Sport Daters: Enjoy Dating But Not Relationship Ready
by: Chris Feliciano
Published: May 14, 2015
In dating there are two types of singles. Some have purposely prepared themselves for someone by attending cooking classes, getting themselves into shape, traveling the world, and reading the latest top selling book. For some it’s a natural process of self-development and dating is more focused on eventually sharing their life with a special someone. It’s similar to someone being ready for the interview and the job, but not ready to build a career within the company. We now live in a society that’s addicted to three words: instant, convenience, and choices. Whether it’s browsing for your favorite show on your favorite streaming service or at home workout DVD, we want things easy. Unfortunately it is no different when it comes to dating. Some appear as the perfect candidate for the most eligible Bachelor of Bachelorette, but are missing the extra “it” factor that takes them into commitment and/or marriage. Commitment takes a certain grit and reality that may seem uncomfortable to some.
The exciting times of meeting your new date at a gala or charity event have now been replaced by nights of serving Pepto Bismol to your better half. The flirtatious eyes and sarcastic comments of the first date are now replaced with a laundry list via text messages. Nights of picking out your newest outfit will become nights of yanking on your favorite sweats and picking out a Red Box DVD. This is the reality of dating that becomes a relationship and for some this is a precious thought, while for some it feels like a prison term. It is mainly men that get a bad rap for thinking of dating as a sport, but women are just as guilty. The sport daters will disguise their intentions but are only equipped for the sprint and not the marathon. For these singles playing the game, it seems like it’s never game over.
The best way to tell if someone is indeed a sport dater or looking for something a bit more committed is their energy during the first 1-3 dates. Most are consistently flirty, charming, or full of creativity when they are first meeting someone but beware past the third date (approximately). If there is still a consistency of consideration and invested feelings, then they truly do care to see progress between BOTH of you and not just their own selfish needs. Keep in mind that the rush of dopamine is supposed to lower as both start to get use to each other and acknowledge that things are moving into more exclusive territory. It is completely fine if 4 hour conversations start turning into 15 minutes, again as long as there’s still mutual interest. If after a few dates it seems that the energy levels are extremely down and the flirtation has almost all but disappeared, it could be a warning sign. It could mean that this “show” can only be maintained for a certain amount of time and then the real person shows their face.

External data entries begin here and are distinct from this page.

-- ==== Sys2Proof/Laws/PerInstr.lean ====
section
/-!
SUPPORT. Per-instruction laws. `TableRow`: the encoding of every well-formed instruction lies in its row of
spec/opcode_table.json, by the row's match and mask: the op byte of a descriptor (R82, R83), the code field of a command
word (R85).
-/

namespace Sys2Proof.Laws

/-- The op byte of a presented descriptor. -/
def opField : Presented → Option Byte
  | .descriptor d => some d.op
  | .command _ => none

/-- The code field of a presented command word. -/
def codeField : Presented → Option Byte
  | .descriptor _ => none
  | .command v => some (codeOf v)

theorem codeOf_commandWord (hi : BitVec 24) (code : Byte) : codeOf (commandWord hi code) = code := by
  unfold codeOf commandWord
  ext i h
  simp only [BitVec.getElem_setWidth, BitVec.getLsbD_append, if_pos h, BitVec.getLsbD_eq_getElem h]

theorem upperOf_commandWord (hi : BitVec 24) (code : Byte) : upperOf (commandWord hi code) = hi := by
  unfold upperOf commandWord
  ext i h
  simp only [BitVec.getElem_extractLsb', BitVec.getLsbD_append, if_neg (show ¬ 8 + i < 8 by omega)]
  rw [Nat.add_sub_cancel_left, BitVec.getLsbD_eq_getElem h]

/-- A command word is its upper bits and its code. -/
theorem commandWord_eq (v : Word) : commandWord (upperOf v) (codeOf v) = v := by
  unfold upperOf codeOf commandWord
  ext i h
  simp only [BitVec.getElem_append, BitVec.getElem_setWidth, BitVec.getElem_extractLsb']
  split
  · rw [← BitVec.getLsbD_eq_getElem]
  · rw [← BitVec.getLsbD_eq_getElem]; congr 1; omega

/-- The encoding of an instruction lies in its row of the opcode table. -/
def TableRow.Statement (i : Instr) : Prop :=
  ∀ c : Config, i.wf c = true →
    match i with
    | .cpuRw _ => opField (encode c i) = some 0x01#8
    | .cpuWw _ _ => opField (encode c i) = some 0x03#8
    | .dmaRh _ => opField (encode c i) = some 0x04#8
    | .dmaRw _ => opField (encode c i) = some 0x05#8
    | .dmaWh _ _ => opField (encode c i) = some 0x06#8
    | .dmaWw _ _ => opField (encode c i) = some 0x07#8
    | .advance _ => opField (encode c i) = some 0x10#8
    | .forceFinish => opField (encode c i) = some 0x11#8
    | .isBusy => opField (encode c i) = some 0x12#8
    | .latchedValue => opField (encode c i) = some 0x13#8
    | .reset => opField (encode c i) = some 0x14#8
    | .inbound _ => opField (encode c i) = some 0x20#8
    | .txReady _ => codeField (encode c i) = some c.commands.txReady
    | .rxReady _ => codeField (encode c i) = some c.commands.rxReady
    | .txData _ => codeField (encode c i) = some c.commands.txData
    | .txDataLegacy _ => codeField (encode c i) = some c.commands.txDataLegacy
    | .rxData _ => codeField (encode c i) = some c.commands.rxData
    | .rxDataLegacy _ => codeField (encode c i) = some c.commands.rxDataLegacy
    | .rxBusy _ => codeField (encode c i) = some c.commands.rxBusy
    | .config _ => codeField (encode c i) = some c.commands.config
    | .unrecognized _ => ∀ k ∈ c.commands.all, codeField (encode c i) ≠ some k

theorem TableRow.cpuRw (addr : Word) : TableRow.Statement (.cpuRw addr) := fun _ _ => rfl
theorem TableRow.cpuWw (addr v : Word) : TableRow.Statement (.cpuWw addr v) := fun _ _ => rfl
theorem TableRow.dmaRh (addr : Word) : TableRow.Statement (.dmaRh addr) := fun _ _ => rfl
theorem TableRow.dmaRw (addr : Word) : TableRow.Statement (.dmaRw addr) := fun _ _ => rfl
theorem TableRow.dmaWh (addr : Word) (v : Half) : TableRow.Statement (.dmaWh addr v) := fun _ _ => rfl
theorem TableRow.dmaWw (addr v : Word) : TableRow.Statement (.dmaWw addr v) := fun _ _ => rfl
theorem TableRow.advance (n : Nat) : TableRow.Statement (.advance n) := fun _ _ => rfl
theorem TableRow.forceFinish : TableRow.Statement (.forceFinish) := fun _ _ => rfl
theorem TableRow.isBusy : TableRow.Statement (.isBusy) := fun _ _ => rfl
theorem TableRow.latchedValue : TableRow.Statement (.latchedValue) := fun _ _ => rfl
theorem TableRow.reset : TableRow.Statement (.reset) := fun _ _ => rfl
theorem TableRow.inbound (p : List Byte) : TableRow.Statement (.inbound p) := fun _ _ => rfl
theorem TableRow.txReady (hi : BitVec 24) : TableRow.Statement (.txReady hi) :=
  fun _ _ => congrArg some (codeOf_commandWord hi _)
theorem TableRow.rxReady (hi : BitVec 24) : TableRow.Statement (.rxReady hi) :=
  fun _ _ => congrArg some (codeOf_commandWord hi _)
theorem TableRow.txData (hi : BitVec 24) : TableRow.Statement (.txData hi) :=
  fun _ _ => congrArg some (codeOf_commandWord hi _)
theorem TableRow.txDataLegacy (hi : BitVec 24) : TableRow.Statement (.txDataLegacy hi) :=
  fun _ _ => congrArg some (codeOf_commandWord hi _)
theorem TableRow.rxData (hi : BitVec 24) : TableRow.Statement (.rxData hi) :=
  fun _ _ => congrArg some (codeOf_commandWord hi _)
theorem TableRow.rxDataLegacy (hi : BitVec 24) : TableRow.Statement (.rxDataLegacy hi) :=
  fun _ _ => congrArg some (codeOf_commandWord hi _)
theorem TableRow.rxBusy (hi : BitVec 24) : TableRow.Statement (.rxBusy hi) :=
  fun _ _ => congrArg some (codeOf_commandWord hi _)
theorem TableRow.config (hi : BitVec 24) : TableRow.Statement (.config hi) :=
  fun _ _ => congrArg some (codeOf_commandWord hi _)
theorem TableRow.unrecognized (v : Word) : TableRow.Statement (.unrecognized v) := by
  intro c h k hk he
  simp only [encode, codeField, Option.some.injEq] at he
  subst k
  simp only [Instr.wf, Bool.not_eq_true', List.contains_eq_mem, decide_eq_false_iff_not] at h
  exact h hk

end Sys2Proof.Laws
end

When the show is over the real person is revealed as nothing more than an artificial person who is afraid to open up and fully express who they are.
The chase of attraction and validation wears off when things become too “complex”, but it is in these complexities that we grow as people. We don’t just grow as individuals but also as a united team that has earned the trust and comfort of each other. It is that comfort that should never be confused for boredom; relationships can and should still be dating. They can return to the eye contact during dinner that made them fall for each other or pretend they are “hooking up” when in reality they live with each other. Creativity, inspiration, and passion should never be forgotten during a relationship – take full advantage of trust you both have.
For those that are sport daters but duds at relationships, take a step back and listen to yourself in silence. Is the excuse of being picky really a sign that you fear success in a relationship? Do you fear time might be lost so why invest the energy and emotions? Maybe you are just addicted to the same options that run rampant in this society and apply it to your dating life. Both sides should stay aware of each other and themselves. You can easily trick yourself into seeking a relationship and become your own worst enemy, or better yet a sport dater can one day find love. Regardless of your approach when it comes to dating remember to stay positively genuine and most will take care of itself.